▸ Work task
Take the entries below and print only the lines from the one with "if rd s R.SAFE_STATUS_SO_ON" through the one with "is over. -/", exactly as they stand, both ends included.

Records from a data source
-- ==== Sys2Proof/Machine/Power.lean ====
section
/-! DEFINITION. Power states, HOLDUP and WATCH (R61 to R68), resets (R69, R70, R487), the draw (R79), QP0 (R520), and the clock domains'
crossings (R485, R486). -/

namespace Sys2Proof.Machine

open Sys2Proof

/-! ### States -/

/-- The power state with PWR.STATE (R63, R123). -/
def powerTo (s : State) (st : PState) (code : Nat) : State := wr { s with power := { s.power with st := st } } R.PWR_STATE_STATE code

/-- A rail event with what the monitors show, while the unit is supplied (R61, R446): in WATCH, where REC is off, PWR.EVT alone. -/
def railEvent (s : State) (f : Fld) (now : SupplyIn) : State :=
  if blocksUp s ∨ s.power.st = .watch then errRise (supplyTake s now) f 0 0 else s

/-- The unit is off (R63): what AON does not keep starts anew at the next start-up. -/
def unitOff (s : State) : State :=
  let s1 := unitReset s true
  { s1 with power := { s1.power with st := .off } }

/-! ### HOLDUP (R67, R68) -/

/-- A controller of CAN1 or CAN2 stops at the next bit, and finds the bus anew on return (R67); a DISABLE that waits for the frame's end
takes place (R418). -/
def canStop (s : State) (n : Nat) : State :=
  if canSt s n = canOff ∨ canSt s n = canBusOff ∨ canSt s n = canRecov then s
  else if (canAt s n).stopping then finishEntry (canLeave s n) (38 + n) (Entry.runs opDisable) 0 0 0
  else put (wr (canMod s n (fun c => { c with attempt := none, aloneRun := 0 })) (R.CAN_STATUS_STATE n) canInteg) (R.CAN_STATUS_TX_BUSY n) false

/-- Both clusters stop (R67). -/
def clustersStop (s : State) : State :=
  let s1 := { s with upd := { s.upd with svc := [false, false] } }
  wr (wr s1 R.SYS_FW_VER_A_VER 0) R.SYS_FW_VER_B_VER 0

/-- HOLDUP is entered from START or RUN; `ov` on over-voltage. -/
def holdupEnter (s : State) (ov : Bool) : State :=
  let s1 := clustersStop (updHoldup s)
  let s2 := powerTo { s1 with power := { s1.power with ov := ov, fromStart := decide (s1.power.st = .start) } } .ride 3
  let s3 := eisAbandon { s2 with est := { s2.est with gap := true } }
  let s4 := driveFollow s3
  pepperForce (canStop (canStop s4 1) 2)

/-- A power-fail or an over-voltage (R61, R64): in WATCH only the OT48 commit is left to do, as it is in a unit that a hot die holds in
reset (DEDUCED, log 32). -/
def powerFail (s : State) (ov : Bool) (now : SupplyIn) : State :=
  if (if ov then now.rail ≤ 36000 else 4000 ≤ now.rail) then s
  else if fullUp s then holdupEnter (supplyTake s now) ov
  else if s.power.st = .watch ∨ (s.power.st = .start ∧ s.power.dieHot) then
    powerTo { supplyTake s now with power := { s.power with fromWatch := true } } .flush 4
  else s

/-- The rail is back within the range that the entry demands (R61): RUN resumes, both clusters restart under APP scope (R68), and the
mean draw begins anew (R79). -/
def railReturn (s : State) (now : SupplyIn) : State :=
  if s.power.st ≠ .ride ∨ now.rail ≤ 4500 ∨ (s.power.ov ∧ 36000 ≤ now.rail) then s
  else
    let s1 := powerTo { s with power := { s.power with ov := false, fromStart := false, drawFrom := s.power.ot } } .run 2
    let s2 := errRise (supplyTake s1 now) R.PWR_EVT_RIDE 0 0
    bootCount (driveFollow (clusterReset (clusterReset s2 0) 1))

/-- A SUPPR_SUM record for each code that has a suppressed count pending, in the order of the buckets (R446, R448). -/
def recSums (s : State) : State :=
  s.recd.buckets.foldl (fun s b => if b.suppr = 0 then s else recEnter s b.src 0x0005 b.level 0 0 b.code (min b.suppr (2 ^ 32 - 1))) s

/-- Every waiting record becomes durable, the summaries among them (R447, R448). -/
def recFlushAll (s : State) : State :=
  let s1 := recSums s
  recWriteDone (put { s1 with recd := { s1.recd with writing := s1.recd.buf.length } } R.REC_STATUS_FLUSHING true)

/-- The flush phase begins (R67, R77, R448): the safe state, and REC seals its buffer. -/
def flushBegin (s : State) : State :=
  if s.power.st ≠ .ride then s
  else
    let s1 := { s with safe := { s.safe with forced := true }, nv := { s.nv with flushOk := false } }
    let s2 := pwmOff (safeRefresh s1)
    let s3 := powerTo s2 .flush 4
    let s4 := put { s3 with recd := { s3.recd with sealedN := s3.recd.buf.length } } R.REC_STATUS_SEALED true
    recAfter s4 (recWriteStart s4)

/-- What the flush writes (R67): REC's buffer, the snapshot of KIND 0, OT48 and PC24; nothing where STOR refuses writes (R68). -/
def flushWrite (s : State) : State :=
  if !storTakes s then s
  else
    let s1 := timesCommit (estSnapshot (recFlushAll s) 0).2
    put { s1 with nv := { s1.nv with flushOk := true } } R.STOR_STATUS_WR_INHIBIT true

/-- The flush phase has ended: the unit is off, and starts again where the rail has returned (R67, R68). -/
def flushEnd (s : State) (env : StartEnv) : State :=
  if s.power.st ≠ .flush then s
  else
    let s1 := if s.power.fromWatch then timesCommit s else flushWrite s
    let back := s.power.railBack
    let s2 := unitOff s1
    if back then startUp s2 true 1 1 true false (some env) else s2

/-! ### WATCH (R65, R66, R124) -/

/-- PWR.WAKE_CFG as a WATCH request found it when it was fetched (R124), and its fields. -/
def wakeFound (e : Entry) : Word := BitVec.ofNat 32 (leNat (e.snap.headD []))
def wakeTimerMin (w : Word) : Nat := fldGet w R.PWR_WAKE_CFG_TIMER_MIN.lo R.PWR_WAKE_CFG_TIMER_MIN.width
def wakeEn (w : Word) : Bool := w.getLsbD R.PWR_WAKE_CFG_WAKE_EN.lo
def wakeCan0 (w : Word) : Bool := w.getLsbD R.PWR_WAKE_CFG_CAN0_EN.lo

/-- The cause for which a WATCH request that found the wake sources `w` is refused (R65, R124). -/
def watchCause (s : State) (w : Word) : Option Nat :=
  if rd s R.SAFE_STATUS_SO_ON ≠ 0 ∨ !flag s R.SAFE_STATUS_INHIBIT then some 1
  else if wakeTimerMin w = 0 ∧ !wakeEn w ∧ !wakeCan0 w then some 2
  else if role s = roleClaiming ∨ role s = roleFenced then some 3
  else none

/-- A cluster handover ends with an accepted WATCH request as with HOLDUP (R511), once a hold window is over. -/
def watchHandover (s : State) : State := if flag s R.UPD_STATUS_HOLD_WIN then s else updHoldup s

/-- WATCH (R65, R520). -/
def watchOp (e : Entry) (s : State) : State × EntrySt :=
  if s.power.st ≠ .run then failR s 0x06
  else match watchCause s (wakeFound e) with
    | some c => failX (record s 1 0x2002 1 0 c 0) 0x40 c
    | none =>
      let s1 := { s with power := { s.power with watchEntry := 1, heldWake := 0, wakeCfg := wakeFound e }, nv := { s.nv with flushOk := false } }
      okR (pepperForce (recAfter s1 (recWriteStart (watchHandover s1)))) 0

▸ Worked solution
  if rd s R.SAFE_STATUS_SO_ON ≠ 0 ∨ !flag s R.SAFE_STATUS_INHIBIT then some 1
  else if wakeTimerMin w = 0 ∧ !wakeEn w ∧ !wakeCan0 w then some 2
  else if role s = roleClaiming ∨ role s = roleFenced then some 3
  else none

/-- A cluster handover ends with an accepted WATCH request as with HOLDUP (R511), once a hold window is over. -/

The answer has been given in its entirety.